● **Instructions to follow**
Among the lines of the records, please find those that contain the word "memory" and copy them.

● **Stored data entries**
---*---

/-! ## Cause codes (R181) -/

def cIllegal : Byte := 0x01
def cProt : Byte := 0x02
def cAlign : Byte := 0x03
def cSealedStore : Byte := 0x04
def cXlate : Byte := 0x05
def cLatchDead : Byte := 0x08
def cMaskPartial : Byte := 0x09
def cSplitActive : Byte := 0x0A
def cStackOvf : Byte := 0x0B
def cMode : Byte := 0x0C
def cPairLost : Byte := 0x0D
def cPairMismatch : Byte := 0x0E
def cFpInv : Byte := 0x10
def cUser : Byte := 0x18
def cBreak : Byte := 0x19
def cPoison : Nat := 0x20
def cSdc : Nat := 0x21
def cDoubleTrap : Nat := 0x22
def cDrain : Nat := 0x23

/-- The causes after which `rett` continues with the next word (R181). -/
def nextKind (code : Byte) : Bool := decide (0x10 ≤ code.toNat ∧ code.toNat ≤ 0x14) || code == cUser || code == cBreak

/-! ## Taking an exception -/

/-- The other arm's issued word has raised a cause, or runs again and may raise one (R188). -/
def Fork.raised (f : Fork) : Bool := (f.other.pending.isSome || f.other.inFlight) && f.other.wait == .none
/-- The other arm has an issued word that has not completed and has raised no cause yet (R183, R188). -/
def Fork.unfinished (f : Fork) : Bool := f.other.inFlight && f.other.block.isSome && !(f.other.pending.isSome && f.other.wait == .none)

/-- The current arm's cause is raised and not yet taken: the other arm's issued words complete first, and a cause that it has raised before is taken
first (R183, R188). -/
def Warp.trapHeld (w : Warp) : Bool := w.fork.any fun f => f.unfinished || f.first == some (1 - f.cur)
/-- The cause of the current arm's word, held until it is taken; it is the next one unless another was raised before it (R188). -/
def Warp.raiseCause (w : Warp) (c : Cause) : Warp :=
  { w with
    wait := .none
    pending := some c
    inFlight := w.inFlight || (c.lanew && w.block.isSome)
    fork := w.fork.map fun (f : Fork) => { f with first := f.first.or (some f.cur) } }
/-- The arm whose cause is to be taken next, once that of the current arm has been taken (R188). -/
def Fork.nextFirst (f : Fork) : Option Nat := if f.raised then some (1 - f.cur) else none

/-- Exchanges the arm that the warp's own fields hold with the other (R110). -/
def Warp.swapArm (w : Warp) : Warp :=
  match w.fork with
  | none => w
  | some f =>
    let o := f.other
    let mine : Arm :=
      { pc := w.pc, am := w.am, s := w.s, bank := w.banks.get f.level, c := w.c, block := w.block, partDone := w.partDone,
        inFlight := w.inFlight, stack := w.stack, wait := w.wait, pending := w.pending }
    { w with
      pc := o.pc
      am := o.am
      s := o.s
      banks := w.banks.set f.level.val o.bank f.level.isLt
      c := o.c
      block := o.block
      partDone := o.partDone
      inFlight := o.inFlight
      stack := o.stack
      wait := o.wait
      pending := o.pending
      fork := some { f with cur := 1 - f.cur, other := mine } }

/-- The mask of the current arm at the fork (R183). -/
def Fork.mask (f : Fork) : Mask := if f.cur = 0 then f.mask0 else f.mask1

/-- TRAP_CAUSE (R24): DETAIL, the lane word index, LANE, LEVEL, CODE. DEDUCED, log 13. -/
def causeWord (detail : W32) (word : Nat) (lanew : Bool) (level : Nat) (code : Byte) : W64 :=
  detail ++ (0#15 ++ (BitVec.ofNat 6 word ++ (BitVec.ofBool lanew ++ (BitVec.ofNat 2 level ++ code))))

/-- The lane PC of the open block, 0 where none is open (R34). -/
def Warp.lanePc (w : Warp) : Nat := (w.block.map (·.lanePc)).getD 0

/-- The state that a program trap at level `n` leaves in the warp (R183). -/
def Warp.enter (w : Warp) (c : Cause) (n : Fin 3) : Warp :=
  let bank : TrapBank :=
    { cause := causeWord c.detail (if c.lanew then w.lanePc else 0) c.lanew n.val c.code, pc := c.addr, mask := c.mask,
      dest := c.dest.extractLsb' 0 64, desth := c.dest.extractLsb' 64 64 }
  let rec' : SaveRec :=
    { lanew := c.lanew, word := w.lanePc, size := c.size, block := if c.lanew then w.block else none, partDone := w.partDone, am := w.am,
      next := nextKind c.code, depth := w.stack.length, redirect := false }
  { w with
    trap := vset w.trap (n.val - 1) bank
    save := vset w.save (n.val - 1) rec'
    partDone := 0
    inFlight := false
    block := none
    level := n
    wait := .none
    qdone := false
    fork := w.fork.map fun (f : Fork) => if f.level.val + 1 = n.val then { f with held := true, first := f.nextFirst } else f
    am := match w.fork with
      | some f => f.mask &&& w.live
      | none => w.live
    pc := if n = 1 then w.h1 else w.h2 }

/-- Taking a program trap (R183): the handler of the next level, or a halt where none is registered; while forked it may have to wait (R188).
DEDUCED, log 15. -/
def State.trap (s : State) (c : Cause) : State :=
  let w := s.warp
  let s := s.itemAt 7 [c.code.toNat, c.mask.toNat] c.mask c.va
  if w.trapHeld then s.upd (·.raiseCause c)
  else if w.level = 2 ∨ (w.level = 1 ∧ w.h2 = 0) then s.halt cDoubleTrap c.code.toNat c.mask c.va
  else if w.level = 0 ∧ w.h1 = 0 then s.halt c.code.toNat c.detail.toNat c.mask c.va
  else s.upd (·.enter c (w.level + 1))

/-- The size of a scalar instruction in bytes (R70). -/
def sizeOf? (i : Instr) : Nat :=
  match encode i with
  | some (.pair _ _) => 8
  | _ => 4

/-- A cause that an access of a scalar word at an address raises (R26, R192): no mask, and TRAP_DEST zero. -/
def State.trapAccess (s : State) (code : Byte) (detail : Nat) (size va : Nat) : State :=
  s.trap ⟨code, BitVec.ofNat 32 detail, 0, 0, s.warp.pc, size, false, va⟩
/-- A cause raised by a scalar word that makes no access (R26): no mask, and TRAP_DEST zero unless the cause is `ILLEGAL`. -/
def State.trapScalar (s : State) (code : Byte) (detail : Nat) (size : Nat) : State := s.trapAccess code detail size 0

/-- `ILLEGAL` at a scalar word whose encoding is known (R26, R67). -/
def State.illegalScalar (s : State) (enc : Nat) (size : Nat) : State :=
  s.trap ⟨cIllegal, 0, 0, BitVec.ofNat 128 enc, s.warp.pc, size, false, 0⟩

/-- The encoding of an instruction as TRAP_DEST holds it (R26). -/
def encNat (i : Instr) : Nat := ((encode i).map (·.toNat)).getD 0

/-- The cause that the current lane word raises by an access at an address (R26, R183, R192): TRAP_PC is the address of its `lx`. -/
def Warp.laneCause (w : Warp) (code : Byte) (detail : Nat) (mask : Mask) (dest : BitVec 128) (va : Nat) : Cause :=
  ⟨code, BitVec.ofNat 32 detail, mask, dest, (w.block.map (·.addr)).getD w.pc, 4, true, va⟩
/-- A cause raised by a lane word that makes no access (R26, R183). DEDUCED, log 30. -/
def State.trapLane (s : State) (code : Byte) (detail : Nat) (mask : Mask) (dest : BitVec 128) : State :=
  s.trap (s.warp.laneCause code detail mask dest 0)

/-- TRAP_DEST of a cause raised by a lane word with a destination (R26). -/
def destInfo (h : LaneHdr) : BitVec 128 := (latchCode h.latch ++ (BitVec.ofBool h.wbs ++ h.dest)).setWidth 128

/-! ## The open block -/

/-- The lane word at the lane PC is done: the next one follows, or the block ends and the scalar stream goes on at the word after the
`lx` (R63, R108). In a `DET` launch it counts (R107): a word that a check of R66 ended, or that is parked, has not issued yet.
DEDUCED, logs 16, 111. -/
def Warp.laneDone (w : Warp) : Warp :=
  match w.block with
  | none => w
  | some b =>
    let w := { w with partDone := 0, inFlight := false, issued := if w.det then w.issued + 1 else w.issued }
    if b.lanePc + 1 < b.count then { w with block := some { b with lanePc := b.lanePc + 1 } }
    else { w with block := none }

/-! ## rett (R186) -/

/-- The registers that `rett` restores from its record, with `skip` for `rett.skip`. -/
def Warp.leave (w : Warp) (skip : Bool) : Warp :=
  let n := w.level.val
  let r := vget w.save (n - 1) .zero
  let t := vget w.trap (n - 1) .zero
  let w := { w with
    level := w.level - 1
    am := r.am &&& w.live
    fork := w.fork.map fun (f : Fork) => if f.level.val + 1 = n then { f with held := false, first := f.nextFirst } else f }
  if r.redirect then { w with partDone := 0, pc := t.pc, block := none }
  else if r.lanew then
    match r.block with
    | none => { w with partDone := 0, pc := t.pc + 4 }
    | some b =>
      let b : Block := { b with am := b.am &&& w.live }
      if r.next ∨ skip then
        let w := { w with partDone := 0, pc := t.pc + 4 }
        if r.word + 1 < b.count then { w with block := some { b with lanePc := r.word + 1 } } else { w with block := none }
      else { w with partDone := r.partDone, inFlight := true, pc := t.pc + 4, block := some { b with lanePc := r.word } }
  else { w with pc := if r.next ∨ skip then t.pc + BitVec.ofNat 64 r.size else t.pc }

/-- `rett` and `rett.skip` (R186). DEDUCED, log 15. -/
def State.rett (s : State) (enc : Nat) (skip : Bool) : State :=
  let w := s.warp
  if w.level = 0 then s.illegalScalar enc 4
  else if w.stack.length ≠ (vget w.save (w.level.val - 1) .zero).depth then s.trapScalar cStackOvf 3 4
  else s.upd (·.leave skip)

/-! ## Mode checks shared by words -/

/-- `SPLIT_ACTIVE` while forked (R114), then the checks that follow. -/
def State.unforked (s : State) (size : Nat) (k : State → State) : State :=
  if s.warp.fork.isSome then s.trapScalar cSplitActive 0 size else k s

---*---

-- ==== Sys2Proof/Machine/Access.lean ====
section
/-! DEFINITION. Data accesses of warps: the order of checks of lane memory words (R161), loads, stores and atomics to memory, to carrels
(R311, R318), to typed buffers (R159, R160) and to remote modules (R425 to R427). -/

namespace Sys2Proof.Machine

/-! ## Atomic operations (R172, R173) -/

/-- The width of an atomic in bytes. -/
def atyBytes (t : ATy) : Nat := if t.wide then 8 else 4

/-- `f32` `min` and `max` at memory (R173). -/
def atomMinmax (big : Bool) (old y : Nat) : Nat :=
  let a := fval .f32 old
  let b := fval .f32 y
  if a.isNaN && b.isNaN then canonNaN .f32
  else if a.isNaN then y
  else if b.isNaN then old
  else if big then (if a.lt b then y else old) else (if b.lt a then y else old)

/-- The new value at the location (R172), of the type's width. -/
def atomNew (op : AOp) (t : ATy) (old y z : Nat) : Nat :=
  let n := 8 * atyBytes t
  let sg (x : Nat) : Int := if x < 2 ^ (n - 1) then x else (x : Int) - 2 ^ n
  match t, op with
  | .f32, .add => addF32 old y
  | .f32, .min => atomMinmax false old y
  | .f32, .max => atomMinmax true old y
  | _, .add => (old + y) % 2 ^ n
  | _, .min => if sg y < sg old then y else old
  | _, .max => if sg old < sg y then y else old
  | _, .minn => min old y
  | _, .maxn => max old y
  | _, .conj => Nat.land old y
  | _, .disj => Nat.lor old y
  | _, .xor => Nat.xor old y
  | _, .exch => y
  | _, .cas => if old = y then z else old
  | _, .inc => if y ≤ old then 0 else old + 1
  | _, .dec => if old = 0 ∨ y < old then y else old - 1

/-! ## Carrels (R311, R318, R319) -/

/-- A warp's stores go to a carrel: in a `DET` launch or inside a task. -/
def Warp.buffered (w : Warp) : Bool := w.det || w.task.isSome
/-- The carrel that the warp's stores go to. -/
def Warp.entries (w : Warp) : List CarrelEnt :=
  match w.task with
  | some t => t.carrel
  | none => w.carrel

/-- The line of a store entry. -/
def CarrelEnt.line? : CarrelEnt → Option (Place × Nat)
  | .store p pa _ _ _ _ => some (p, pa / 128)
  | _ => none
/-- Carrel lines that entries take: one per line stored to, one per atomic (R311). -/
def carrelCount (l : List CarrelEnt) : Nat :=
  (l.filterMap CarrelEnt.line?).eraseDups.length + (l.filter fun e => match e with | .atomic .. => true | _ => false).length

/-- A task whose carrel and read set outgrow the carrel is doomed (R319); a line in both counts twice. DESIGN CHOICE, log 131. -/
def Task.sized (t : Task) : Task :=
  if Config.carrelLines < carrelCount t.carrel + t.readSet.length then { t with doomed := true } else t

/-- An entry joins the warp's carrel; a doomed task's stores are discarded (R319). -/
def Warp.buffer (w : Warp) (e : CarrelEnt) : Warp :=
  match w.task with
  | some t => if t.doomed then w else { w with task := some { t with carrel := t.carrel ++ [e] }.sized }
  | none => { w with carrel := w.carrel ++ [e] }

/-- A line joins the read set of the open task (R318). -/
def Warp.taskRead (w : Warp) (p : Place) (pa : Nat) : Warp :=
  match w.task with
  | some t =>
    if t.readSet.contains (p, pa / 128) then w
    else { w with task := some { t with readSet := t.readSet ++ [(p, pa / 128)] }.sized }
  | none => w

---*---

● **Your response**
/-! DEFINITION. Data accesses of warps: the order of checks of lane memory words (R161), loads, stores and atomics to memory, to carrels
/-- `f32` `min` and `max` at memory (R173). -/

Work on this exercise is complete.